APAA e-Newsletter (Issue No. 50, December 2025)

Korea Supreme Court Expands Taxable Scope of Overseas Patents Used in Korea

Yunsoon CHOI - Yoon & Yang (IP) LLC (Korea)

 

On September 18, 2025, the Korea Supreme Court issued a full-bench decision (Case No. 2021Du59908) holding that royalties paid for the use in Korea of foreign-registered patents that are not registered in Korea (so-called “domestically unregistered patents”) may qualify as Korean-sourced income (domestic source income). This judgment marks a reversal of the long-standing interpretation of the Korea-U.S. Income Tax Convention (Convention between the Republic of Korea and the United States of America for the Avoidance of Double Taxation and the Prevention of Fiscal Evasion with Respect to Taxes on Income).

In 2013, a Korean corporation entered into a license agreement with a U.S. company for approximately 40 patents registered in the U.S., and in the 2014 fiscal year paid around USD 1.6 million as a royalty and paid with-holding corporate tax accordingly. The Korean-company later claimed that the royalty payment related to Korean-unregistered patents and thus did not constitute Korean-sourced income, sought a refund of the with-holding corporate tax, but the Korean tax authority denied the claim – and the dispute proceeded to litigation.

Until now, the Korea Supreme Court had consistently held, based on the principle of territoriality of patent rights (“patent rights operate only in the country of registration”), that the “use” of a patent meant practicing of the patent in the country in which it is registered, and thus a patent not registered in Korea could not be treated as used in Korea for tax-source purposes.

However, the Korea Supreme Court held that Article 14(4)(a) of the Korea-U.S. Convention defines “royalties” for the “use of, or the right to use, patents” and that because the Convention does not define the term “use,” Article 2(2) of the Convention requires interpreting “use” under the domestic tax law of the Contracting State in which tax is being determined (i.e., Korea).

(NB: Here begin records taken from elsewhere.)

-- ==== Sys2Proof/Machine/Dispatch.lean ====
section
/-! DEFINITION. Which meaning each command has: one arm per constructor of `Instr`. -/

namespace Sys2Proof.Machine

def exec (i : Instr) (s : State) : Host.Outcome State Fault Refusal :=
  match i with
  -- FBC (40_framebuffer.md)
  | .back => Sys2Proof.Machine.execBack s
  | .swap => Sys2Proof.Machine.execSwap s
  | .pset x y colour => Sys2Proof.Machine.execPset x y colour s
  | .line x0 y0 x1 y1 colour => Sys2Proof.Machine.execLine x0 y0 x1 y1 colour s
  | .rect x y w h colour => Sys2Proof.Machine.execRect x y w h colour s
  | .blit x y w h data => Sys2Proof.Machine.execBlit x y w h data s
  | .text x y colour chars => Sys2Proof.Machine.execText x y colour chars s
  -- DOS (41_display.md)
  | .dcomp => Sys2Proof.Machine.execDcomp s
  | .dwait => Sys2Proof.Machine.execDwait s
  | .dtry => Sys2Proof.Machine.execDtry s
  | .dclr => Sys2Proof.Machine.execDclr s
  | .dreset => Sys2Proof.Machine.execDreset s
  -- MIX (42_audio.md)
  | .chwave ch kind => Sys2Proof.Machine.execChwave ch kind s
  | .chvol ch vol => Sys2Proof.Machine.execChvol ch vol s
  | .chfreq ch step => Sys2Proof.Machine.execChfreq ch step s
  | .chpos ch pos => Sys2Proof.Machine.execChpos ch pos s
  | .chstart ch => Sys2Proof.Machine.execChstart ch s
  | .chstop ch => Sys2Proof.Machine.execChstop ch s
  | .chloop ch flag => Sys2Proof.Machine.execChloop ch flag s
  | .chtable ch base len => Sys2Proof.Machine.execChtable ch base len s
  | .mixt => Sys2Proof.Machine.execMixt s
  | .mixd n => Sys2Proof.Machine.execMixd n s
  | .mixw n => Sys2Proof.Machine.execMixw n s
  -- INP (43_input.md)
  | .insample => Sys2Proof.Machine.execInsample s
  -- FTS and the register read (44_scheduler.md)
  | .run => Sys2Proof.Machine.execRun s
  | .cbret v => Sys2Proof.Machine.execCbret v s
  | .panic => Sys2Proof.Machine.execPanic s
  | .rdreg n => Sys2Proof.Machine.execRdreg n s

end Sys2Proof.Machine
end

Under former Article 93, subparagraph 8, proviso of the Corporate Tax Act, it is provided that “even if a patent is registered abroad but not registered in Korea, it shall be deemed to have been used in Korea if it is used for manufacturing, sales, etc. within Korea.” The Korea Supreme Court interpreted the term “use” in this context to mean the use of the patented technology that is the subject of the patent, rather than the exercise of the patent’s exclusive rights themselves.

Accordingly, if the patented technology of a domestically unregistered patent is actually used in Korea, the royalty payment constitutes Korean-sourced income – even though the patent is not registered in Korea. The Korea Supreme Court thus changed the prior rulings that denied Korean source status for royalty payments under domestically unregistered patents.

This full-bench decision signals that Korean companies paying royalties to foreign patent holders for technology used in Korea should treat such payments as possibly subject to Korean with-holding corporate tax, irrespective of whether the patent is registered in Korea. Consequently, when concluding license agreements, careful attention must now be given to distinguishing between domestic and foreign uses of technology, specifying geographic scope of use, and structuring royalty payments accordingly.